- [Work instructions]: The answer must be every line of the records in which the string "TransferKind" appears.

*** Begin section ***

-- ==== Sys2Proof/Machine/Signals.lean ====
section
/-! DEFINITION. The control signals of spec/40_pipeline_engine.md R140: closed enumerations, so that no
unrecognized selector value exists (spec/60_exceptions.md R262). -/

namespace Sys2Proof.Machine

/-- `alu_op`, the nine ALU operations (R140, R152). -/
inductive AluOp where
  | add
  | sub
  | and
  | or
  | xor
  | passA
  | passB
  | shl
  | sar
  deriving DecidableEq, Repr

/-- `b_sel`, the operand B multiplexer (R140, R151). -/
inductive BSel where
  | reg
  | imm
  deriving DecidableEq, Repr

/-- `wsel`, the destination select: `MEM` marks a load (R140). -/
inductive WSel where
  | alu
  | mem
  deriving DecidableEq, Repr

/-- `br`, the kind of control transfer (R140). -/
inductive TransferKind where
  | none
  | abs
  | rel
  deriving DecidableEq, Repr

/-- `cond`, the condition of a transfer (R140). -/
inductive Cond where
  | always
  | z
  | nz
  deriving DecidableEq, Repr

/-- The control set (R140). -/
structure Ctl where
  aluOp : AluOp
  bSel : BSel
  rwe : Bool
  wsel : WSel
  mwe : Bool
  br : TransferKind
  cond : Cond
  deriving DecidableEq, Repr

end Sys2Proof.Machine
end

*** End section ***

- [Answer to this problem]:
inductive TransferKind where
  br : TransferKind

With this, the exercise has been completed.